* [TASK BRIEF] Looking at the records below, say how many lines include "idle", and add nothing else.

* [EXERCISE INPUT]
theorem State.codeword_of_duplicate {s : State} {n seq : Nat}
    (h : 8192 ≤ seqAhead (seq % 16384) (s.sPort n).rxNext ∨ seq % 16384 ∈ (s.sPort n).rxHave) : s.codeword n seq = s.bump (Reg.STAIR.PORT_DUP.word n) := by
  refine if_pos ?_
  rw [Bool.or_eq_true, decide_eq_true_eq, List.contains_iff_mem]
  exact h

/-! ### Codewords sent again -/

/-- The earliest of codewords: the first, where none begun earlier follows. -/
def earliest (c : Codeword) (l : List Codeword) : Codeword := l.foldl (fun b y => if y.begun < b.begun then y else b) c

theorem earliest_spec (c : Codeword) (l : List Codeword) :
    (earliest c l = c ∨ earliest c l ∈ l) ∧ (earliest c l).begun ≤ c.begun ∧ ∀ d ∈ l, (earliest c l).begun ≤ d.begun := by
  induction l generalizing c with
  | nil => exact ⟨.inl rfl, le_rfl, fun d hd => absurd hd List.not_mem_nil⟩
  | cons y l ih =>
    obtain ⟨hmem, hle, hall⟩ := ih (if y.begun < c.begun then y else c)
    have heq : earliest c (y :: l) = earliest (if y.begun < c.begun then y else c) l := rfl
    rw [heq]
    by_cases h : y.begun < c.begun
    · rw [if_pos h] at hmem hle hall ⊢
      refine ⟨.inr (List.mem_cons.2 hmem), le_of_lt (lt_of_le_of_lt hle h), fun d hd => ?_⟩
      rcases List.mem_cons.1 hd with rfl | hd
      exacts [hle, hall d hd]
    · rw [if_neg h] at hmem hle hall ⊢
      refine ⟨hmem.imp_right (List.mem_cons_of_mem _), hle, fun d hd => ?_⟩
      rcases List.mem_cons.1 hd with rfl | hd
      exacts [le_trans hle (Nat.not_lt.1 h), hall d hd]

/-- The codewords of a port that are due to be sent again. -/
def State.againDue (s : State) (n : Nat) : List Codeword :=
  if 512 ≤ (s.sPort n).unacked.length then (s.sPort n).unacked
  else (s.sPort n).unacked.filter fun c => decide (c.begun + ticksOfUs 2 ≤ s.now)

theorem State.againOf_nil {s : State} {n : Nat} (h : s.againDue n = []) : s.againOf n = none := by
  rw [State.againDue] at h
  unfold State.againOf
  dsimp only
  rw [h]

theorem State.againOf_cons {s : State} {n : Nat} {c : Codeword} {rest : List Codeword} (h : s.againDue n = c :: rest) :
    s.againOf n = some (earliest c rest) := by
  rw [State.againDue] at h
  unfold State.againOf
  dsimp only
  rw [h]
  rfl

theorem State.mem_againDue {s : State} {n : Nat} {c : Codeword} :
    c ∈ s.againDue n ↔ c ∈ (s.sPort n).unacked ∧ (512 ≤ (s.sPort n).unacked.length ∨ c.begun + ticksOfUs 2 ≤ s.now) := by
  unfold State.againDue
  split
  next h => exact ⟨fun hc => ⟨hc, .inl h⟩, fun hc => hc.1⟩
  next h =>
    rw [List.mem_filter, decide_eq_true_eq]
    exact ⟨fun hc => ⟨hc.1, .inr hc.2⟩, fun hc => ⟨hc.1, hc.2.resolve_left h⟩⟩

theorem State.againOf_of_none {s : State} {n : Nat} (h : ∀ c ∈ (s.sPort n).unacked, ¬ (512 ≤ (s.sPort n).unacked.length ∨ c.begun + ticksOfUs 2 ≤ s.now)) :
    s.againOf n = none := by
  have hnil : s.againDue n = [] := List.eq_nil_iff_forall_not_mem.2 fun c hc => h c (State.mem_againDue.1 hc).1 (State.mem_againDue.1 hc).2
  exact State.againOf_nil hnil

/-- The one sent longest ago of those that are due (R429). -/
theorem State.againOf_of_some {s : State} {n : Nat} (h : ∃ c, c ∈ s.againDue n) :
    ∃ c, s.againOf n = some c ∧ c ∈ s.againDue n ∧ ∀ d ∈ s.againDue n, c.begun ≤ d.begun := by
  obtain ⟨c, hc⟩ := h
  obtain ⟨x, rest, hl⟩ := List.exists_cons_of_ne_nil (List.ne_nil_of_mem hc)
  obtain ⟨hmem, hle, hall⟩ := earliest_spec x rest
  refine ⟨earliest x rest, State.againOf_cons hl, ?_, fun d hd => ?_⟩
  · rw [hl]
    exact List.mem_cons.2 hmem
  · rw [hl] at hd
    rcases List.mem_cons.1 hd with rfl | hd
    exacts [hle, hall d hd]

theorem State.dealOrder_congr {s u : State} {n : Nat} (hlane : ∀ i ∈ portLanes n, u.laneState i = s.laneState i)
    (hsplit : (u.sPort n).split = (s.sPort n).split) (hturn : (u.sPort n).turn = (s.sPort n).turn) : u.dealOrder n = s.dealOrder n := by
  have hlanes : (u.activeLanes n).filter u.transmits = (s.activeLanes n).filter s.transmits := by
    rw [State.activeLanes, State.activeLanes, List.filter_filter, List.filter_filter]
    refine List.filter_congr fun i hi => ?_
    rw [hlane i hi, State.transmits, State.transmits, mem_portLanes.1 hi, hsplit]
  rw [State.dealOrder, State.dealOrder, hlanes, hturn]

/-- A lane sends, and the next one has its turn. -/
def State.laneSends (s : State) (i : Nat) (o : Output) (f : StairLane → StairLane) : State :=
  ((s.emit o).modSLane i f).modSPort (i / 4) fun y => { y with turn := (i + 1) % 4 }

theorem State.onLane_eq (s : State) (i : Nat) (w : Codeword) : ∃ place levels f, s.onLane i w =
    if w.load.isSome then (s.laneSends i (.codeword i place w.seq levels) f).put (Reg.STAIR.LANE_ADAPT.idle i) 0
    else s.laneSends i (.codeword i place w.seq levels) f := ⟨_, _, _, rfl⟩

/-- What a codeword on a lane of its port changes (R427). -/
theorem State.onLane_spec {s : State} {i n : Nat} (hi : i / 4 = n) (hn : n < s.stair.ports.length) (w : Codeword) :
    (∃ place levels, (s.onLane i w).out = s.out ++ [.codeword i place w.seq levels]) ∧
      (s.onLane i w).sPort n = { s.sPort n with turn := (i + 1) % 4 } ∧
      (∀ f, f.addr ≠ (Reg.STAIR.LANE_ADAPT.word i).addr → (s.onLane i w).get f = s.get f) ∧ (s.onLane i w).mem = s.mem := by
  subst hi
  obtain ⟨place, levels, f, heq⟩ := s.onLane_eq i w
  have hport : (s.laneSends i (.codeword i place w.seq levels) f).sPort (i / 4) = { s.sPort (i / 4) with turn := (i + 1) % 4 } :=
    State.sPort_modSPort_same (s := (s.emit (.codeword i place w.seq levels)).modSLane i f) hn _
  have hout : (s.laneSends i (.codeword i place w.seq levels) f).out = s.out ++ [.codeword i place w.seq levels] := rfl
  have hget (g : Fld) : (s.laneSends i (.codeword i place w.seq levels) f).get g = s.get g := rfl
  have hmem : (s.laneSends i (.codeword i place w.seq levels) f).mem = s.mem := rfl
  rw [heq]
  generalize s.laneSends i (.codeword i place w.seq levels) f = v at hport hout hget hmem
  split
  · exact ⟨⟨_, _, hout⟩, hport, fun f hf => (v.get_put_elsewhere (f := Reg.STAIR.LANE_ADAPT.idle i) (Ne.symm hf) 0).trans (hget f), hmem⟩
  · exact ⟨⟨_, _, hout⟩, hport, fun f _ => hget f, hmem⟩

/-- The codeword of a number is in hand again since `at0`. -/
def Codeword.again (seq at0 : Nat) (y : Codeword) : Codeword := if y.seq = seq then { y with begun := at0 } else y

/-- A port counts and announces a codeword that it sends again, and pads its lanes. -/
def State.againCounted (s : State) (n : Nat) (c : Codeword) : State :=
  (((s.modSPort n fun x => { x with unacked := x.unacked.map (Codeword.again c.seq s.now) }).bump (Reg.STAIR.PORT_RESENT.word n)).emit
    (.codewordAgain n c.seq)).padLanes n

theorem State.againCounted_spec {s : State} {n : Nat} (hn : n < s.stair.ports.length) (c : Codeword) :
    (∃ pads, (s.againCounted n c).out = s.out ++ [.codewordAgain n c.seq] ++ pads) ∧
      (s.againCounted n c).get (Reg.STAIR.PORT_RESENT.word n) = (s.get (Reg.STAIR.PORT_RESENT.word n) + 1) % 2 ^ 32 ∧
      (s.againCounted n c).dealOrder n = s.dealOrder n ∧
      (∃ next, (s.againCounted n c).sPort n = { s.sPort n with unacked := (s.sPort n).unacked.map (Codeword.again c.seq s.now), next := next }) ∧
      (s.againCounted n c).stair.ports.length = s.stair.ports.length ∧ (s.againCounted n c).mem = s.mem := by
  obtain ⟨m, hm⟩ : ∃ m, m = s.modSPort n fun x => { x with unacked := x.unacked.map (Codeword.again c.seq s.now) } := ⟨_, rfl⟩
  have hmport : m.sPort n = { s.sPort n with unacked := (s.sPort n).unacked.map (Codeword.again c.seq s.now) } := by
    rw [hm]
    exact State.sPort_modSPort_same hn _
  have hmlen : m.stair.ports.length = s.stair.ports.length := by rw [hm, State.length_ports_modSPort]
  have hmget (f : Fld) : m.get f = s.get f := by rw [hm, State.get_modSPort]
  have hmout : m.out = s.out := by rw [hm, State.out_modSPort]
  have hmmem : m.mem = s.mem := by rw [hm]; rfl
  obtain ⟨v, hv⟩ : ∃ v, v = (m.bump (Reg.STAIR.PORT_RESENT.word n)).emit (.codewordAgain n c.seq) := ⟨_, rfl⟩
  have hvport : v.sPort n = m.sPort n := by rw [hv]; rfl
  have hvlen : v.stair.ports.length = m.stair.ports.length := by rw [hv]; rfl
  have hvout : v.out = m.out ++ [.codewordAgain n c.seq] := by rw [hv]; rfl
  have hvget (f : Fld) : v.get f = (m.bump (Reg.STAIR.PORT_RESENT.word n)).get f := by rw [hv]; rfl
  have hvmem : v.mem = m.mem := by rw [hv]; rfl
  have heq : s.againCounted n c = v.padLanes n := by rw [State.againCounted, ← hm, ← hv]
  obtain ⟨pads, next, -, -, hout, hregs, hport⟩ := v.padLanes_spec (n := n) (by rw [hvlen, hmlen]; exact hn)
  have hlen := v.length_ports_padLanes n
  have hmem := (stairShape_padLanes v n).mem
  rw [← heq] at hout hregs hport hlen hmem
  have hget (f : Fld) : (s.againCounted n c).get f = (m.bump (Reg.STAIR.PORT_RESENT.word n)).get f := (State.get_of_regs hregs f).trans (hvget f)
  refine ⟨⟨pads, ?_⟩, ?_, State.dealOrder_congr (fun i _ => ?_) ?_ ?_, ⟨next, ?_⟩, ?_, ?_⟩
  · rw [hout, hvout, hmout]
  · rw [hget, State.get_bump_same _ rfl, hmget]
  · rw [State.laneState, hget, State.get_bump_elsewhere _ (by dsimp only; omega), hmget]
    rfl
  · rw [hport, hvport, hmport]
  · rw [hport, hvport, hmport]
  · rw [hport, hvport, hmport]
  · rw [hlen, hvlen, hmlen]
  · rw [hmem, hvmem, hmmem]

/-- A port in UP sends again the codeword that is due longest, unchanged, on the next lane (R429). -/
theorem gives_codewordResend {s : State} {n : Fin 4} (hports : s.stair.ports.length = 4) (hup : s.sUp n.val = true) {t : Nat} {c : Codeword}
    (hc : (s.atTime t).againOf n.val = some c) :
    ∃ u, Gives (.codewordResend t n) s u ∧ (s.out ++ [.codewordAgain n.val c.seq]) <+: u.out ∧
      u.get (Reg.STAIR.PORT_RESENT.word n.val) = (s.get (Reg.STAIR.PORT_RESENT.word n.val) + 1) % 2 ^ 32 ∧
      (u.sPort n.val).unacked = (s.sPort n.val).unacked.map (Codeword.again c.seq (max s.now t)) ∧
      (∀ i rest, s.dealOrder n.val = i :: rest → ∃ place levels, u.out.getLast? = some (.codeword i place c.seq levels)) ∧ u.mem = s.mem := by
  obtain ⟨⟨pads, hout⟩, hresent, hdeal, ⟨next, hport⟩, hlen, hmem⟩ := State.againCounted_spec (s := s.atTime t) (n := n.val) (by
    rw [State.stair_atTime, hports]
    exact n.isLt) c
  obtain ⟨v, hv⟩ : ∃ v, v = (s.atTime t).againCounted n.val c := ⟨_, rfl⟩
  rw [← hv] at hout hresent hdeal hport hlen hmem
  have hgives : Gives (.codewordResend t n) s (match v.dealOrder n.val with
      | i :: _ => v.onLane i c
      | [] => v) := by
    refine Gives.of_eq rfl ?_
    rw [hc]
    dsimp only
    rw [if_pos (show (s.atTime t).sUp n.val = true from hup), hv]
    rfl
  have hprefix (l : List Output) : (s.out ++ [.codewordAgain n.val c.seq]) <+: v.out ++ l := by
    rw [hout, List.append_assoc]
    exact List.prefix_append ..
  have hdealt : v.dealOrder n.val = s.dealOrder n.val := hdeal
  cases hl : v.dealOrder n.val with
  | nil =>
    rw [hl] at hgives
    refine ⟨v, hgives, ?_, hresent, ?_, fun i rest h => ?_, hmem⟩
    · rw [← List.append_nil v.out]
      exact hprefix []
    · rw [hport]
      rfl
    · rw [← hdealt, hl] at h
      cases h
  | cons i rest =>
    rw [hl] at hgives
    have hi : i / 4 = n.val := lane_of_mem_dealOrder (s := v) (by rw [hl]; exact List.mem_cons_self)
    obtain ⟨⟨place, levels, hlast⟩, hturn, hget, hmem'⟩ := State.onLane_spec (s := v) hi (by rw [hlen, State.stair_atTime, hports]; exact n.isLt) c
    refine ⟨v.onLane i c, hgives, ?_, (hget _ (by have := n.isLt; dsimp only; omega)).trans hresent, ?_, fun j rest' h => ?_, hmem'.trans hmem⟩
    · rw [hlast]
      exact hprefix _
    · rw [hturn, hport]
      rfl
    · rw [← hdealt, hl] at h
      cases h
      rw [hlast]
      exact ⟨place, levels, List.getLast?_concat ..⟩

* [EXERCISE RESULT] 2